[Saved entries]
= = = =

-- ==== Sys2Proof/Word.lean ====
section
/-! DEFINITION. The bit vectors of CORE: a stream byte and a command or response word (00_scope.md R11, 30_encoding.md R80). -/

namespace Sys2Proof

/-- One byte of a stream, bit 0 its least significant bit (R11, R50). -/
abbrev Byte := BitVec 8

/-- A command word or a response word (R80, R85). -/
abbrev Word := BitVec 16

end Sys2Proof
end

= = = =

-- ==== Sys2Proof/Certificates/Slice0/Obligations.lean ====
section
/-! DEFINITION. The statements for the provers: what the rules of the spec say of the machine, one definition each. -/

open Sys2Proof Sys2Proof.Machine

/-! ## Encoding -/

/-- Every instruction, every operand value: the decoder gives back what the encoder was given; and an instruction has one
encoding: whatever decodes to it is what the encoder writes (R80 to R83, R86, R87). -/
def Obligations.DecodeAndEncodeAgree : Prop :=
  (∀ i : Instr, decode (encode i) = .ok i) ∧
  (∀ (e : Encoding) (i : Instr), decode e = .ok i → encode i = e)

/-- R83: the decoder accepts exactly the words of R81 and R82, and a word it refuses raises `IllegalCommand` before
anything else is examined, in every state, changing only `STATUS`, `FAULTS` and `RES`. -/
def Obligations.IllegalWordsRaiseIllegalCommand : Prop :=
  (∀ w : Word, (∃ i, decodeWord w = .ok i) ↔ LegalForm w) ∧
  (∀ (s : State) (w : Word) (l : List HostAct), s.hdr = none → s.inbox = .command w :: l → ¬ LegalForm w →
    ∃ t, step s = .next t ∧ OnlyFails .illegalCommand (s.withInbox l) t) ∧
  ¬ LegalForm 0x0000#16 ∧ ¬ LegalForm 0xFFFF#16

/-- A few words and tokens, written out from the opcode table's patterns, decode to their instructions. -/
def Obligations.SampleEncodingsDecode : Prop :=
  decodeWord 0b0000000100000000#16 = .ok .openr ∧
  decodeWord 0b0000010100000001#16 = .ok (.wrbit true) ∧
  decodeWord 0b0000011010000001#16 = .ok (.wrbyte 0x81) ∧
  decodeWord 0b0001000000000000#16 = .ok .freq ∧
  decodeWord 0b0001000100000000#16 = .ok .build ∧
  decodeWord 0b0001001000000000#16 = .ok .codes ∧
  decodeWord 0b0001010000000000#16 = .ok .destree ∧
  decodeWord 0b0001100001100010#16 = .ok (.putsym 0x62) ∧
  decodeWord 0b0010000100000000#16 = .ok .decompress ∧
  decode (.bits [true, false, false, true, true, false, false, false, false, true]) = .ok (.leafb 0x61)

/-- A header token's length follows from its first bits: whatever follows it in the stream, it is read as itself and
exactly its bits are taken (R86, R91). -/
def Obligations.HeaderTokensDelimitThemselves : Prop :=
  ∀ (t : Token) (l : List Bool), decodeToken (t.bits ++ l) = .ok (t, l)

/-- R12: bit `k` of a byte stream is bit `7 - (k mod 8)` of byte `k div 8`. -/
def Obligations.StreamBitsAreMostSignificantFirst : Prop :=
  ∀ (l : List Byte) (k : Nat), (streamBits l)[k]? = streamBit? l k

= = = =

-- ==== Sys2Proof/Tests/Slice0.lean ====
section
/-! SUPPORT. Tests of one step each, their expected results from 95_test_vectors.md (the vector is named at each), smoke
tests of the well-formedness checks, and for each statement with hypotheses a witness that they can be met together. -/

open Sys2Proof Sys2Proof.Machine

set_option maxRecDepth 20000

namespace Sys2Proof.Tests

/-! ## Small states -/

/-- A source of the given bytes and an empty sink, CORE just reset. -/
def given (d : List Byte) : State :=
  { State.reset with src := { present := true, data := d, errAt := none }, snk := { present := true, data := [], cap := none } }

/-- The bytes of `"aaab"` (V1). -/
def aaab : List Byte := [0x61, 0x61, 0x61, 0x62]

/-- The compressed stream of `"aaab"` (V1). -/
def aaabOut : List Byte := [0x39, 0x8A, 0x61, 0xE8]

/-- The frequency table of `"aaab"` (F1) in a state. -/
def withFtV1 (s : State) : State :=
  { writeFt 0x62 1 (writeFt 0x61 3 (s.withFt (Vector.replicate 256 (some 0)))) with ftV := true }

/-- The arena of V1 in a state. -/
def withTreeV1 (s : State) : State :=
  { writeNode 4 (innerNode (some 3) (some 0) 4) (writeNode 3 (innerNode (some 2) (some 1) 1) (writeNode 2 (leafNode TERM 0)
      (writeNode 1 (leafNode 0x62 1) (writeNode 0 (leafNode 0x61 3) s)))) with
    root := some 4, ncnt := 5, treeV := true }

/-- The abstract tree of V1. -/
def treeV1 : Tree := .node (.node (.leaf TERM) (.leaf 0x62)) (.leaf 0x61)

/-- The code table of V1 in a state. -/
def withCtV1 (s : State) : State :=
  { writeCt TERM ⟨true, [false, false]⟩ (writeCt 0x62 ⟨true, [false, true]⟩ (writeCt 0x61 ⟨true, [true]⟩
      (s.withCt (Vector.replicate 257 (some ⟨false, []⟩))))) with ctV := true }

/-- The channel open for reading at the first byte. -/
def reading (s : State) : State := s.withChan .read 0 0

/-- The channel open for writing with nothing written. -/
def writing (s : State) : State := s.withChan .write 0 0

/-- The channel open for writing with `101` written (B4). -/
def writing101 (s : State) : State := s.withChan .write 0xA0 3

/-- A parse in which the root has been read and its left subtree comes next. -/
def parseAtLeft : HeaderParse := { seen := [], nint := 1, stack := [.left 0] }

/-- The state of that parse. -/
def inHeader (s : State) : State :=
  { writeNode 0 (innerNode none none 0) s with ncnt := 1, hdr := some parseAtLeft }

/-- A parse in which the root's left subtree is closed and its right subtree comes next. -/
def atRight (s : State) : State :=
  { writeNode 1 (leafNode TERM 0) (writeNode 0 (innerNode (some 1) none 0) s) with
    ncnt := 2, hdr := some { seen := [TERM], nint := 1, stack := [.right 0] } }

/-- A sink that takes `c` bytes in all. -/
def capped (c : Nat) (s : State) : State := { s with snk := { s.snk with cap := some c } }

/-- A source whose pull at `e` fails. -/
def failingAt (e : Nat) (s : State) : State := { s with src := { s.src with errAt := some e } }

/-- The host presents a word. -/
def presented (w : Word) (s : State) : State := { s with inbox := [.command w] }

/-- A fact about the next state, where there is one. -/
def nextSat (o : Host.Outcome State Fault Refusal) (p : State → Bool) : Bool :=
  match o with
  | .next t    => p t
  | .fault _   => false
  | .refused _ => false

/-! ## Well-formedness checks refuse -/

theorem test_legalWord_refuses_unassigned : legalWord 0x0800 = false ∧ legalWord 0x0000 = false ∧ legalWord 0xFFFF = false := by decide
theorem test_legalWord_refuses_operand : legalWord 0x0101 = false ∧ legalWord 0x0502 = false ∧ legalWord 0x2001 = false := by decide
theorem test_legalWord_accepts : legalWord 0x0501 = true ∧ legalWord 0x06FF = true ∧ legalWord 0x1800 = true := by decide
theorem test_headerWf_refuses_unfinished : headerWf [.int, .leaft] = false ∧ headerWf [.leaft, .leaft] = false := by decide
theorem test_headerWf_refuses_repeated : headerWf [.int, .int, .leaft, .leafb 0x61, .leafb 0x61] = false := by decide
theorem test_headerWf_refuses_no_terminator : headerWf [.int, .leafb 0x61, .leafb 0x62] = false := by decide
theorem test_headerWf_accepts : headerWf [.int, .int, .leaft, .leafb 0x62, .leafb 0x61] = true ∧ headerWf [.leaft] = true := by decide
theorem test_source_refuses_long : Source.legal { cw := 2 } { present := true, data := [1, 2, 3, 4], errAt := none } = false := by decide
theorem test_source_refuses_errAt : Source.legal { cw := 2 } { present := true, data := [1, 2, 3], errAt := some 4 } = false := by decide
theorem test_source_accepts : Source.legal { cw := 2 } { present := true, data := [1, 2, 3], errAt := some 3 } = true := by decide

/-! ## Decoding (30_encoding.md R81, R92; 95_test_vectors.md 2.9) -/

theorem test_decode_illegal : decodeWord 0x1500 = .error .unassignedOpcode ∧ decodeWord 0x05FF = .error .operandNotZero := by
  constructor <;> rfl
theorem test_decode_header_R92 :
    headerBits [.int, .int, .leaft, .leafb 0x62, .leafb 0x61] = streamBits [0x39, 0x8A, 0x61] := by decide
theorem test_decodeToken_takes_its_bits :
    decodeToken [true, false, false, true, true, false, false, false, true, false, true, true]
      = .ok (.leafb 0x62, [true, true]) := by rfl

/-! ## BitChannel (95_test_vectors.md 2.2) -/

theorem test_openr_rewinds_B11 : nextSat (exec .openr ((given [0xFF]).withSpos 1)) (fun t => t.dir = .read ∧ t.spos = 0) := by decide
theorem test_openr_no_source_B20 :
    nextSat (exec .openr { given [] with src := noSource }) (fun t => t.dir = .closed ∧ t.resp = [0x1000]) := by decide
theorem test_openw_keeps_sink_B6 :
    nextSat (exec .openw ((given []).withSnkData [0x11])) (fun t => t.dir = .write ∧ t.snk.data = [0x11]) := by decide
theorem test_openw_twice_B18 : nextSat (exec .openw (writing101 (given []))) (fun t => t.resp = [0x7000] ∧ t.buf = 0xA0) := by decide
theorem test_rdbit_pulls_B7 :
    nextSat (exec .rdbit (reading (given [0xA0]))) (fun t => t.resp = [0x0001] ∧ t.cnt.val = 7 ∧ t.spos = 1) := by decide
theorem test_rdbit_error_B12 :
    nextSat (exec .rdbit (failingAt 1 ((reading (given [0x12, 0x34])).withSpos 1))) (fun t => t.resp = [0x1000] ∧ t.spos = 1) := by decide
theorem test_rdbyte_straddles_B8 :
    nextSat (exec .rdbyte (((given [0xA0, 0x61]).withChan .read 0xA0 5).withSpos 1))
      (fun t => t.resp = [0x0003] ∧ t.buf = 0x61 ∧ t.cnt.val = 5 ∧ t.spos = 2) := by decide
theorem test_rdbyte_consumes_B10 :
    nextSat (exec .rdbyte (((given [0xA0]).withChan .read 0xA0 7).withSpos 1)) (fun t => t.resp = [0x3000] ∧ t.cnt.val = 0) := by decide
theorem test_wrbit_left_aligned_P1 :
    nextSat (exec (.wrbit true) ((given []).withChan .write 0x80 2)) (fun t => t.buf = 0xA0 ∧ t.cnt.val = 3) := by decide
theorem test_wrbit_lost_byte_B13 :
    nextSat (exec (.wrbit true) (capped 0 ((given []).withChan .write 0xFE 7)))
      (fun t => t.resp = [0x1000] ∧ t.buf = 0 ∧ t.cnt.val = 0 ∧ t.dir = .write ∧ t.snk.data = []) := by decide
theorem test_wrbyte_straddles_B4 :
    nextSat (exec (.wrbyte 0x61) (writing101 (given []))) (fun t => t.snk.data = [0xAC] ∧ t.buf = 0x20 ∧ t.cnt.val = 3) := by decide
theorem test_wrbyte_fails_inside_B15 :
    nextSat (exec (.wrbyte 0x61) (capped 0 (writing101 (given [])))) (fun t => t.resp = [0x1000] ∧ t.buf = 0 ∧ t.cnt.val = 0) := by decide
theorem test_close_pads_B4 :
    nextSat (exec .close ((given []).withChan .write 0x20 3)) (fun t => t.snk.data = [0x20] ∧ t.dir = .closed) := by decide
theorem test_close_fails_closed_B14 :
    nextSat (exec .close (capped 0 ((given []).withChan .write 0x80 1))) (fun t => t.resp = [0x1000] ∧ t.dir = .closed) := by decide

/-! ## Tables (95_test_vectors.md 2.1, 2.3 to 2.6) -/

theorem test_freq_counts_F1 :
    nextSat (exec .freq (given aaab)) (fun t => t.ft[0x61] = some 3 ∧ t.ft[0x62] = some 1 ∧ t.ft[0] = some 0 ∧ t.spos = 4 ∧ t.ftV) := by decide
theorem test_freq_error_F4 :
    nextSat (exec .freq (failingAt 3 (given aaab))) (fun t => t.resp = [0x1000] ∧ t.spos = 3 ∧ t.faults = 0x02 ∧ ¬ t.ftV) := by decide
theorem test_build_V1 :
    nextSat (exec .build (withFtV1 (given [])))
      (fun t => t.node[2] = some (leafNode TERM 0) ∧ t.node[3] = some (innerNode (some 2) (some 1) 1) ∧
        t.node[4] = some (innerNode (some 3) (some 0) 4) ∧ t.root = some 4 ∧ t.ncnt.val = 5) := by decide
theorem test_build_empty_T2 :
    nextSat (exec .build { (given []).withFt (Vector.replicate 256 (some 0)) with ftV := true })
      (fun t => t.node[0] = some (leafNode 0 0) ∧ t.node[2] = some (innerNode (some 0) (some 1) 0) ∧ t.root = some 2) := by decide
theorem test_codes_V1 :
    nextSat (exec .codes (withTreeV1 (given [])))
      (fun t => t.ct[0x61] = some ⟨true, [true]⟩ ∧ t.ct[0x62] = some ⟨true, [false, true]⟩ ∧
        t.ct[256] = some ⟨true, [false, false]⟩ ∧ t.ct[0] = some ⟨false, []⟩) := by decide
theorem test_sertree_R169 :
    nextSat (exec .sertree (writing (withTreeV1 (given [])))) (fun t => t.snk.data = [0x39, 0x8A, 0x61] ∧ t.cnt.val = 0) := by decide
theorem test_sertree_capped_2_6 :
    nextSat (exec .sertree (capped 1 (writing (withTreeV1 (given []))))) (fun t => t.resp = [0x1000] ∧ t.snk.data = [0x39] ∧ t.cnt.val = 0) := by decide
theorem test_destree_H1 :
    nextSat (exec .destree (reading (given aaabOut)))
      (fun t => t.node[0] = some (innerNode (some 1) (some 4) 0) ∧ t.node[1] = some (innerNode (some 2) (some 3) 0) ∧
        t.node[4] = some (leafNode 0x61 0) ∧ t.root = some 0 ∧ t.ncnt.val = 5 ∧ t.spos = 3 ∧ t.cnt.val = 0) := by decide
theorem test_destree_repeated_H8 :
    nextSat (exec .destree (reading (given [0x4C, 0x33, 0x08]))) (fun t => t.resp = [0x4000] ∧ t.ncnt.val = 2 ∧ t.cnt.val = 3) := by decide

= = = =

Aim of the exercise:
Scan the entries above for the line containing "def capped (c", and copy it and all lines after it exactly, down to and including the line containing "presents a word. -/".

Output for this task:
def capped (c : Nat) (s : State) : State := { s with snk := { s.snk with cap := some c } }

/-- A source whose pull at `e` fails. -/
def failingAt (e : Nat) (s : State) : State := { s with src := { s.src with errAt := some e } }

/-- The host presents a word. -/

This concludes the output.